PostgreSQL benchmarks

Posted by mop Wed, 30 Jun 2004 01:59:00 GMT

PostgreSQL has been the highest profile open source transactional RDBMS for a while, deserved or no. It gets the most eyeballs and one hopes that this translates to reliability and performance. My experience with a certain proprietary RDBMS and PostgreSQL suggests that open source translates to reliability. But performance? Don’t know.

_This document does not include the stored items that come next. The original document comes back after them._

-- ==== Sys2Proof/Laws/State.lean ====
section
/-! SUPPORT. What each update of the state leaves and changes, field by field, and the group of four heads. -/

namespace Sys2Proof

/-! ## The four heads -/

@[simp] theorem Four.get_modify_same {α : Type} (f : Four α) (k : Fin 4) (g : α → α) :
    (f.modify k g).get k = g (f.get k) := by
  match k with
  | 0 | 1 | 2 | 3 => rfl

theorem Four.get_modify_other {α : Type} (f : Four α) {j k : Fin 4} (g : α → α) (h : j ≠ k) :
    (f.modify k g).get j = f.get j := by
  match j, k with
  | 0, 0 | 1, 1 | 2, 2 | 3, 3 => exact absurd rfl h
  | 0, 1 | 0, 2 | 0, 3 | 1, 0 | 1, 2 | 1, 3 | 2, 0 | 2, 1 | 2, 3 | 3, 0 | 3, 1 | 3, 2 => rfl

theorem Four.get_modify {α : Type} (f : Four α) (j k : Fin 4) (g : α → α) :
    (f.modify k g).get j = if j = k then g (f.get j) else f.get j := by
  split
  · next h => subst h; exact Four.get_modify_same f j g
  · next h => exact Four.get_modify_other f g h

@[simp] theorem Four.get_map {α β : Type} (f : Four α) (k : Fin 4) (g : α → β) :
    (f.map g).get k = g (f.get k) := by
  match k with
  | 0 | 1 | 2 | 3 => rfl

@[simp] theorem Four.get_all {α : Type} (x : α) (k : Fin 4) : (Four.all x).get k = x := by
  match k with
  | 0 | 1 | 2 | 3 => rfl

theorem Four.ext_get {α : Type} (f g : Four α) (h : ∀ k, f.get k = g.get k) : f = g := by
  have h0 := h 0
  have h1 := h 1
  have h2 := h 2
  have h3 := h 3
  cases f
  cases g
  simp only [Four.get] at h0 h1 h2 h3
  subst h0 h1 h2 h3
  rfl

end Sys2Proof

namespace Sys2Proof.Machine
open Sys2Proof

/-! ## modEngine -/

@[simp] theorem modEngine_tracker (k : Fin 4) (f : Engine → Engine) (s : State) :
    (modEngine k f s).tracker = s.tracker := rfl
@[simp] theorem modEngine_unit (k : Fin 4) (f : Engine → Engine) (s : State) : (modEngine k f s).unit = s.unit := rfl
@[simp] theorem modEngine_announce (k : Fin 4) (f : Engine → Engine) (s : State) :
    (modEngine k f s).announce = s.announce := rfl
@[simp] theorem modEngine_transmit (k : Fin 4) (f : Engine → Engine) (s : State) :
    (modEngine k f s).transmit = s.transmit := rfl
@[simp] theorem modEngine_receive (k : Fin 4) (f : Engine → Engine) (s : State) :
    (modEngine k f s).receive = s.receive := rfl
@[simp] theorem modEngine_view (k : Fin 4) (f : Engine → Engine) (s : State) : (modEngine k f s).view = s.view := rfl
@[simp] theorem modEngine_refused (k : Fin 4) (f : Engine → Engine) (s : State) :
    (modEngine k f s).refused = s.refused := rfl
@[simp] theorem modEngine_tracks (k : Fin 4) (f : Engine → Engine) (s : State) :
    (modEngine k f s).tracks = s.tracks := rfl
@[simp] theorem modEngine_engines (k : Fin 4) (f : Engine → Engine) (s : State) :
    (modEngine k f s).engines = s.engines.modify k f := rfl
@[simp] theorem modEngine_slots (k : Fin 4) (f : Engine → Engine) (s : State) :
    (modEngine k f s).slots = s.slots := rfl
@[simp] theorem modEngine_channels (k : Fin 4) (f : Engine → Engine) (s : State) :
    (modEngine k f s).channels = s.channels := rfl
@[simp] theorem modEngine_draws (k : Fin 4) (f : Engine → Engine) (s : State) :
    (modEngine k f s).draws = s.draws := rfl
@[simp] theorem modEngine_settings (k : Fin 4) (f : Engine → Engine) (s : State) :
    (modEngine k f s).settings = s.settings := rfl
@[simp] theorem modEngine_service (k : Fin 4) (f : Engine → Engine) (s : State) :
    (modEngine k f s).service = s.service := rfl
@[simp] theorem modEngine_pins (k : Fin 4) (f : Engine → Engine) (s : State) : (modEngine k f s).pins = s.pins := rfl
@[simp] theorem modEngine_pwm (k : Fin 4) (f : Engine → Engine) (s : State) : (modEngine k f s).pwm = s.pwm := rfl
@[simp] theorem modEngine_dead (k : Fin 4) (f : Engine → Engine) (s : State) : (modEngine k f s).dead = s.dead := rfl
@[simp] theorem modEngine_inReset (k : Fin 4) (f : Engine → Engine) (s : State) :
    (modEngine k f s).inReset = s.inReset := rfl
@[simp] theorem modEngine_free (k : Fin 4) (f : Engine → Engine) (s : State) : (modEngine k f s).free = s.free := rfl
@[simp] theorem modEngine_pending (k : Fin 4) (f : Engine → Engine) (s : State) :
    (modEngine k f s).pending = s.pending := rfl

/-! ## modSlot -/

@[simp] theorem modSlot_tracker (k : Fin 4) (f : Slot → Slot) (s : State) : (modSlot k f s).tracker = s.tracker := rfl
@[simp] theorem modSlot_unit (k : Fin 4) (f : Slot → Slot) (s : State) : (modSlot k f s).unit = s.unit := rfl
@[simp] theorem modSlot_announce (k : Fin 4) (f : Slot → Slot) (s : State) :
    (modSlot k f s).announce = s.announce := rfl
@[simp] theorem modSlot_transmit (k : Fin 4) (f : Slot → Slot) (s : State) :
    (modSlot k f s).transmit = s.transmit := rfl
@[simp] theorem modSlot_receive (k : Fin 4) (f : Slot → Slot) (s : State) : (modSlot k f s).receive = s.receive := rfl
@[simp] theorem modSlot_view (k : Fin 4) (f : Slot → Slot) (s : State) : (modSlot k f s).view = s.view := rfl
@[simp] theorem modSlot_refused (k : Fin 4) (f : Slot → Slot) (s : State) : (modSlot k f s).refused = s.refused := rfl
@[simp] theorem modSlot_tracks (k : Fin 4) (f : Slot → Slot) (s : State) : (modSlot k f s).tracks = s.tracks := rfl
@[simp] theorem modSlot_engines (k : Fin 4) (f : Slot → Slot) (s : State) : (modSlot k f s).engines = s.engines := rfl
@[simp] theorem modSlot_slots (k : Fin 4) (f : Slot → Slot) (s : State) :
    (modSlot k f s).slots = s.slots.modify k f := rfl
@[simp] theorem modSlot_channels (k : Fin 4) (f : Slot → Slot) (s : State) :
    (modSlot k f s).channels = s.channels := rfl
@[simp] theorem modSlot_draws (k : Fin 4) (f : Slot → Slot) (s : State) : (modSlot k f s).draws = s.draws := rfl
@[simp] theorem modSlot_settings (k : Fin 4) (f : Slot → Slot) (s : State) :
    (modSlot k f s).settings = s.settings := rfl
@[simp] theorem modSlot_service (k : Fin 4) (f : Slot → Slot) (s : State) : (modSlot k f s).service = s.service := rfl
@[simp] theorem modSlot_pins (k : Fin 4) (f : Slot → Slot) (s : State) : (modSlot k f s).pins = s.pins := rfl
@[simp] theorem modSlot_pwm (k : Fin 4) (f : Slot → Slot) (s : State) : (modSlot k f s).pwm = s.pwm := rfl
@[simp] theorem modSlot_dead (k : Fin 4) (f : Slot → Slot) (s : State) : (modSlot k f s).dead = s.dead := rfl
@[simp] theorem modSlot_inReset (k : Fin 4) (f : Slot → Slot) (s : State) : (modSlot k f s).inReset = s.inReset := rfl
@[simp] theorem modSlot_free (k : Fin 4) (f : Slot → Slot) (s : State) : (modSlot k f s).free = s.free := rfl
@[simp] theorem modSlot_pending (k : Fin 4) (f : Slot → Slot) (s : State) : (modSlot k f s).pending = s.pending := rfl

/-! ## modChannel -/

@[simp] theorem modChannel_tracker (k : Fin 4) (f : Channel → Channel) (s : State) :
    (modChannel k f s).tracker = s.tracker := rfl
@[simp] theorem modChannel_unit (k : Fin 4) (f : Channel → Channel) (s : State) :
    (modChannel k f s).unit = s.unit := rfl
@[simp] theorem modChannel_announce (k : Fin 4) (f : Channel → Channel) (s : State) :
    (modChannel k f s).announce = s.announce := rfl
@[simp] theorem modChannel_transmit (k : Fin 4) (f : Channel → Channel) (s : State) :
    (modChannel k f s).transmit = s.transmit := rfl
@[simp] theorem modChannel_receive (k : Fin 4) (f : Channel → Channel) (s : State) :
    (modChannel k f s).receive = s.receive := rfl
@[simp] theorem modChannel_view (k : Fin 4) (f : Channel → Channel) (s : State) :
    (modChannel k f s).view = s.view := rfl
@[simp] theorem modChannel_refused (k : Fin 4) (f : Channel → Channel) (s : State) :
    (modChannel k f s).refused = s.refused := rfl
@[simp] theorem modChannel_tracks (k : Fin 4) (f : Channel → Channel) (s : State) :
    (modChannel k f s).tracks = s.tracks := rfl
@[simp] theorem modChannel_engines (k : Fin 4) (f : Channel → Channel) (s : State) :
    (modChannel k f s).engines = s.engines := rfl
@[simp] theorem modChannel_slots (k : Fin 4) (f : Channel → Channel) (s : State) :
    (modChannel k f s).slots = s.slots := rfl
@[simp] theorem modChannel_channels (k : Fin 4) (f : Channel → Channel) (s : State) :
    (modChannel k f s).channels = s.channels.modify k f := rfl
@[simp] theorem modChannel_draws (k : Fin 4) (f : Channel → Channel) (s : State) :
    (modChannel k f s).draws = s.draws := rfl
@[simp] theorem modChannel_settings (k : Fin 4) (f : Channel → Channel) (s : State) :
    (modChannel k f s).settings = s.settings := rfl
@[simp] theorem modChannel_service (k : Fin 4) (f : Channel → Channel) (s : State) :
    (modChannel k f s).service = s.service := rfl
@[simp] theorem modChannel_pins (k : Fin 4) (f : Channel → Channel) (s : State) :
    (modChannel k f s).pins = s.pins := rfl
@[simp] theorem modChannel_pwm (k : Fin 4) (f : Channel → Channel) (s : State) : (modChannel k f s).pwm = s.pwm := rfl
@[simp] theorem modChannel_dead (k : Fin 4) (f : Channel → Channel) (s : State) :
    (modChannel k f s).dead = s.dead := rfl
@[simp] theorem modChannel_inReset (k : Fin 4) (f : Channel → Channel) (s : State) :
    (modChannel k f s).inReset = s.inReset := rfl
@[simp] theorem modChannel_free (k : Fin 4) (f : Channel → Channel) (s : State) :
    (modChannel k f s).free = s.free := rfl
@[simp] theorem modChannel_pending (k : Fin 4) (f : Channel → Channel) (s : State) :
    (modChannel k f s).pending = s.pending := rfl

Benchmarks have always been tightly controlled by the big vendors like Oracle and Microsoft. Can’t blame them for discouraging the publication of ad-hoc test results -- it’s a non-linear system and results are highly dependent on conditions beyond the control of the vendor. The Transaction Processing Performance Council (TPC) is a non-profit that publishes benchmark results from standardized tests. You’ll find some impressive numbers for Microsoft SQL Server, IBM DB2, and Oracle, mostly running on expensive hardware. So where are the open source benchmarks? I’m guessing that nobody has yet ponied up the cash required to put PostgreSQL through the TPC tests.

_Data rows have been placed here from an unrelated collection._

/-- A phase ended before A_rel by DONE or TIME: OFF with its count 0, DWELL, and the figures in the record (R121, R122). -/
theorem finish_dwells {k : Fin 4} {counts : BitVec 12} {s : State} (kind : TorqueEnd)
    (hphase : (s.engines.get k).phase = .torque) (hrel : s.reached k .rel = false) (hbound : (s.slots.get k).state = .bound) :
    ((endPhase k kind false Channel.finish (State.stepped k counts s)).channels.get k
      = ((State.stepped k counts s).channels.get k).finish)
    ∧ ((endPhase k kind false Channel.finish (State.stepped k counts s)).engines.get k).phase = .dwell
    ∧ (Slot.torqued kind ((State.stepped k counts s).channels.get k) (s.slots.get k)).sameJar
      ((endPhase k kind false Channel.finish (State.stepped k counts s)).slots.get k)
    ∧ Steady s (endPhase k kind false Channel.finish (State.stepped k counts s)) := by
  have hstepped := stepped_of k counts s
  obtain ⟨m, hengine⟩ := hstepped.engine
  obtain ⟨hchannel, -⟩ := endPhase_channel k kind false Channel.finish (State.stepped k counts s)
  obtain ⟨hdwell, hjar⟩ := endPhase_dwells kind false Channel.finish (by rw [hengine]; exact hphase)
    ((hstepped.reached .rel).trans hrel) (by rw [hstepped.slots]; exact hbound)
  rw [hstepped.slots] at hjar
  exact ⟨by rw [hchannel, Four.get_modify_same], by rw [hdwell], hjar,
    hstepped.toSteady.trans (Acts.finished kind false _).steady⟩

theorem act_drives (r : Recipe) (ceiling tau : Nat) {x : Channel} (h : x.step = .ramp ∨ x.step = .settle) :
    x.act r ceiling tau = x.driveStep r ceiling tau := by
  unfold Channel.act
  rcases h with h | h <;> rw [h]

theorem driveStep_below {r : Recipe} {ceiling tau : Nat} {x : Channel} (h : tau < r.target - r.band) :
    x.driveStep r ceiling tau = (x.sampled tau).rampUp r ceiling :=
  if_neg (Nat.not_le.2 h)

theorem driveStep_settles {r : Recipe} {ceiling tau : Nat} {x : Channel} (h : r.target - r.band ≤ tau) :
    x.driveStep r ceiling tau = (x.sampled tau).settleOne tau ceiling :=
  if_pos h

/-- Settles O41: the ramp, the settling sample, and the last of the settle samples. -/
theorem torqueStepRampsSettlesAndEnds : Obligations.TorqueStepRampsSettlesAndEnds := by
  intro k counts s hreset hdrives hshort hbound hphase hrel x r u ceiling tau peak run least
  have hruns : x.step ≠ .none := by rcases hdrives with h | h <;> rw [h] <;> decide
  have hgap : x.step = .gap → (s.pins.heads.get k).oc = false := fun h => by
    rcases hdrives with h' | h' <;> cases h.symm.trans h'
  have hstepped := stepped_of k counts s
  obtain ⟨m, hm⟩ := hstepped.channel
  replace hm := hm.trans (act_drives _ _ _ (by exact hdrives))
  rw [stepEnds counts hreset hruns hgap]
  by_cases hlevel : r.target - r.band ≤ tau
  · replace hm := hm.trans (driveStep_settles (by exact hlevel))
    by_cases hlast : r.settleSamples ≤ run
    · rw [if_pos ⟨hdrives, hlevel, hlast⟩]
      obtain ⟨hchannel, hdwell, hjar, hsteady⟩ := @finish_dwells k counts s .done hphase hrel hbound
      obtain ⟨_, _, _, hrecord⟩ := hjar.record
      refine ⟨_, rfl, fun h => absurd hlevel (Nat.not_le.2 h), fun _ h => absurd hlast (Nat.not_le.2 h), fun _ _ => ?_,
        hsteady.and⟩
      rw [hchannel, hrecord, hm]
      exact ⟨rfl, rfl, rfl, rfl, rfl, hdwell, rfl, rfl, rfl⟩
    · rw [if_neg fun h => hlast h.2.2, if_neg (Nat.not_le.2 hshort)]
      exact ⟨_, rfl, fun h => absurd hlevel (Nat.not_le.2 h), fun _ _ => ⟨m, hm⟩, fun _ h => absurd h hlast,
        hstepped.toSteady.and⟩
  · replace hm := hm.trans (driveStep_below (by exact Nat.not_le.1 hlevel))
    rw [if_neg fun h => hlevel h.2.1, if_neg (Nat.not_le.2 hshort)]
    exact ⟨_, rfl, fun _ => ⟨m, hm⟩, fun h => absurd h hlevel, fun h => absurd h hlevel, hstepped.toSteady.and⟩

/-! ## The rows that name a torque step (R115, R116, R120) -/

theorem exec_threadFindEnd {k : Fin 4} {s : State} (counts : BitVec 12) (hreset : s.inReset = none)
    (hstep : (s.channels.get k).step = .threadFind)
    (htime : (s.boundRecipe k).threadFindTime ≤ (s.channels.get k).steps + 1) :
    exec (.threadFindEnd k counts) s = exec (.torqueStep k counts) s := by
  have harm : exec (.threadFindEnd k counts) s = execThreadFindEnd k counts s := rfl
  have harm' : exec (.torqueStep k counts) s = execTorqueStep k counts s := rfl
  have hends : s.threadFindEnds k = true := by simp [State.threadFindEnds, hstep, htime]
  have hruns : s.phaseRuns k = true := by simp [State.phaseRuns, Channel.phaseRuns, hstep]
  rw [harm, harm', execThreadFindEnd, execTorqueStep, unlessReset_out _ s hreset, unlessReset_out _ s hreset,
    whenever_true _ _ _ hends, whenever_true _ _ _ hruns]

theorem exec_gapEnd {k : Fin 4} {s : State} (counts : BitVec 12) (hreset : s.inReset = none)
    (hstep : (s.channels.get k).step = .gap) : exec (.gapEnd k counts) s = exec (.torqueStep k counts) s := by
  have harm : exec (.gapEnd k counts) s = execGapEnd k counts s := rfl
  have harm' : exec (.torqueStep k counts) s = execTorqueStep k counts s := rfl
  have hgap : s.inGap k = true := by simp [State.inGap, hstep]
  have hruns : s.phaseRuns k = true := by simp [State.phaseRuns, Channel.phaseRuns, hstep]
  rw [harm, harm', execGapEnd, execTorqueStep, unlessReset_out _ s hreset, unlessReset_out _ s hreset,
    whenever_true _ _ _ hgap, whenever_true _ _ _ hruns]

theorem exec_torqueTimeLimit {k : Fin 4} {s : State} {counts : BitVec 12} (hreset : s.inReset = none)
    (hruns : (s.channels.get k).step ≠ .none) (htime : (s.boundRecipe k).timeLimit ≤ (s.channels.get k).steps + 1)
    (hopen : ¬(((s.channels.get k).step = .ramp ∨ (s.channels.get k).step = .settle)
      ∧ (s.boundRecipe k).target - (s.boundRecipe k).band ≤ s.tauOf k counts
      ∧ (s.boundRecipe k).settleSamples
        ≤ (if (s.channels.get k).step = .settle then (s.channels.get k).settle + 1 else 1))) :
    exec (.torqueTimeLimit k counts) s = exec (.torqueStep k counts) s := by
  have harm : exec (.torqueTimeLimit k counts) s = execTorqueTimeLimit k counts s := rfl
  have harm' : exec (.torqueStep k counts) s = execTorqueStep k counts s := rfl
  have hphase : s.phaseRuns k = true := by simp [State.phaseRuns, Channel.phaseRuns, hruns]
  have htau : (setTorque k counts s).torqueSample k = s.tauOf k counts := by
    rw [State.torqueSample]
    simp only [setTorque, Four.get_modify_same]
    rfl
  have hsettled : ((stepChannel k (setTorque k counts s)).channels.get k).settled (s.boundRecipe k) = false := by
    rw [← Bool.not_eq_true, stepChannel, modChannel_channels, Four.get_modify_same, htau]
    exact fun h => hopen ((act_settled _ _ _ _ _ _).1 h)
  have hends : s.timeEnds k counts = true := by simp [State.timeEnds, hphase, htime, hsettled]
  rw [harm, harm', execTorqueTimeLimit, execTorqueStep, unlessReset_out _ s hreset, unlessReset_out _ s hreset]
  exact congrArg Host.Outcome.next
    ((whenever_true (fun x => x.timeEnds k counts) _ _ hends).trans (whenever_true _ _ _ hphase).symm)

theorem act_threadFind {r : Recipe} {x : Channel} (ceiling tau : Nat) (h : x.step = .threadFind)
    (htime : r.threadFindTime ≤ x.steps) :
    x.act r ceiling tau = { x.stop .gap with step := .gap, ceiling := ceiling } := by
  unfold Channel.act
  rw [h]
  exact if_pos htime

theorem act_gap (r : Recipe) {x : Channel} (ceiling tau : Nat) (h : x.step = .gap) :
    x.act r ceiling tau = x.gapStep r ceiling := by
  unfold Channel.act
  rw [h]

/-- Settles O42: the ends of THREAD-FIND and GAP, and of the phase at its time limit. -/
theorem threadFindGapAndTimeLimitEnd : Obligations.ThreadFindGapAndTimeLimitEnd := by
  constructor
  · intro k counts s hreset hshort x r u ceiling
    have hstepped := stepped_of k counts s
    obtain ⟨m, hm⟩ := hstepped.channel
    constructor
    · intro hstep htime
      have hsame := exec_threadFindEnd counts hreset hstep htime
      have hstep' := stepEnds counts hreset (by rw [hstep]; decide) (fun h => by cases hstep.symm.trans h)
      rw [if_neg fun h => (by rcases h.1 with h | h <;> cases hstep.symm.trans h), if_neg (Nat.not_le.2 hshort)] at hstep'
      exact ⟨_, hsame.trans hstep', hstep', ⟨m, hm.trans (act_threadFind _ _ (by exact hstep) (by exact htime))⟩,
        hstepped.slots, hstepped.draws, hstepped.unit, hstepped.view, hstepped.ground⟩
    · intro hstep hoc
      have hsame := exec_gapEnd counts hreset hstep
      have hstep' := stepEnds counts hreset (by rw [hstep]; decide) (fun _ => hoc)
      rw [if_neg fun h => (by rcases h.1 with h | h <;> cases hstep.symm.trans h), if_neg (Nat.not_le.2 hshort)] at hstep'
      exact ⟨_, hsame.trans hstep', hstep', ⟨m, hm.trans (act_gap _ _ _ (by exact hstep))⟩,
        hstepped.slots, hstepped.draws, hstepped.unit, hstepped.view, hstepped.ground⟩
  · intro k counts s hreset hbound hphase hrel htime tau threshold run final hfinal
    have hruns : (s.channels.get k).step ≠ .none := by
      rcases hfinal with ⟨h | h, -, -⟩ | ⟨h, -⟩ | ⟨h, -, -⟩ <;> rw [h] <;> decide
    have hgap : (s.channels.get k).step = .gap → (s.pins.heads.get k).oc = false := fun hg => by
      rcases hfinal with ⟨h | h, -, -⟩ | ⟨h, -⟩ | ⟨-, hoc, -⟩
      · cases hg.symm.trans h
      · cases hg.symm.trans h
      · cases hg.symm.trans h
      · exact hoc
    have hopen : ¬(((s.channels.get k).step = .ramp ∨ (s.channels.get k).step = .settle)
        ∧ threshold ≤ tau ∧ (s.boundRecipe k).settleSamples ≤ run) := fun ⟨hd, hlevel, hlast⟩ => by
      rcases hfinal with ⟨-, h, -⟩ | ⟨h, -⟩ | ⟨h, -, -⟩
      · exact Nat.not_le.2 (h hlevel) hlast
      · rcases hd with hd | hd <;> cases hd.symm.trans h
      · rcases hd with hd | hd <;> cases hd.symm.trans h
    have hsame := exec_torqueTimeLimit hreset hruns htime hopen
    have hstep := stepEnds counts hreset hruns hgap
    rw [if_neg (by exact hopen), if_pos htime] at hstep
    obtain ⟨hchannel, hdwell, hjar, hsteady⟩ := @finish_dwells k counts s .time hphase hrel hbound
    obtain ⟨_, _, _, hrecord⟩ := hjar.record
    obtain ⟨m, hm⟩ := (stepped_of k counts s).channel
    obtain ⟨-, -, hlast⟩ := act_fields (s.boundRecipe k) (s.ceilingOf k) (s.tauOf k counts)
      ((s.channels.get k).steps + 1) m hruns
    have htauFinal : ((State.stepped k counts s).channels.get k).tauFinal .time = final := by
      change ((State.stepped k counts s).channels.get k).last.getD 0 = final
      rw [hm, hlast]
      rcases hfinal with ⟨h, -, hf⟩ | ⟨h, hf⟩ | ⟨h, -, hf⟩
      · rw [if_pos h, hf]
        rfl
      · rw [if_neg fun hd => (by rcases hd with hd | hd <;> cases hd.symm.trans h), hf]
      · rw [if_neg fun hd => (by rcases hd with hd | hd <;> cases hd.symm.trans h), hf]
    refine ⟨_, hsame.trans hstep, hstep, ?_⟩
    rw [hchannel, hrecord]
    exact ⟨rfl, rfl, rfl, rfl, rfl, hdwell, rfl, htauFinal, hsteady.and⟩

/-! ## The overcurrent trip (R124, R127, R130, R131) -/

theorem exec_overcurrentTrip {k : Fin 4} {s : State} (hreset : s.inReset = none) :
    exec (.overcurrentTrip k) s = .next (tripOvercurrent k (setOvercurrent k true s)) := by
  have harm : exec (.overcurrentTrip k) s = execOvercurrentTrip k s := rfl
  rw [harm, execOvercurrentTrip, unlessReset_out _ s hreset]

theorem Channel.drivesNow_iff (x : Channel) : x.drivesNow = true ↔ x.state = .forward ∨ x.state = .reverse := by
  unfold Channel.drivesNow
  cases x.state <;> simp

theorem tripOvercurrent_idle {k : Fin 4} {s : State} (h : (s.channels.get k).drivesNow = false) :
    tripOvercurrent k s = s :=
  if_neg (by rw [h]; exact Bool.false_ne_true)

/-- A trip of a driving channel: the channel's part, and the forced run of its motor ended (R124, R131). -/
theorem tripOvercurrent_trips {k : Fin 4} {s : State} (h : (s.channels.get k).drivesNow = true) :
    (tripOvercurrent k s).channels = s.channels.modify k Channel.overcurrent
    ∧ (tripOvercurrent k s).forces k .drive = false := by
  have hcleared : (clearForcedDrive k s).forces k .drive = false := by
    rw [← Bool.not_eq_true, clearForcedDrive_forces]
    exact fun hf => hf.2 rfl
  unfold tripOvercurrent
  rw [if_pos h]
  split
  · obtain ⟨hchannels, hservice⟩ := endPhase_channel k .trip (decide (2 ≤ (s.channels.get k).count)) Channel.overcurrent
      (clearForcedDrive k s)
    exact ⟨by rw [hchannels, clearForcedDrive_channels], by rw [State.forces, hservice]; exact hcleared⟩
  · split
    · exact ⟨by rw [modEngine_channels, modChannel_channels, clearForcedDrive_channels], hcleared⟩
    · exact ⟨by rw [modChannel_channels, clearForcedDrive_channels], hcleared⟩

theorem clearForcedDrive_reached (k : Fin 4) (s : State) (x : Threshold) :
    (clearForcedDrive k s).reached k x = s.reached k x := by
  rw [State.reached, clearForcedDrive_tracks, State.reached]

Cheers to the Open Source Development Labs for taking on the task of creating a test suite and providing an alternative to the TPC. Their test suite currently runs with PostgreSQL and SAP DB (now MaxDB). Some of the results are un-impressive, 20 TPS on 4xPIII 700MHz, when compared with commercial RDBMS. More interesting are the evaluations of the Linux kernels and file systems.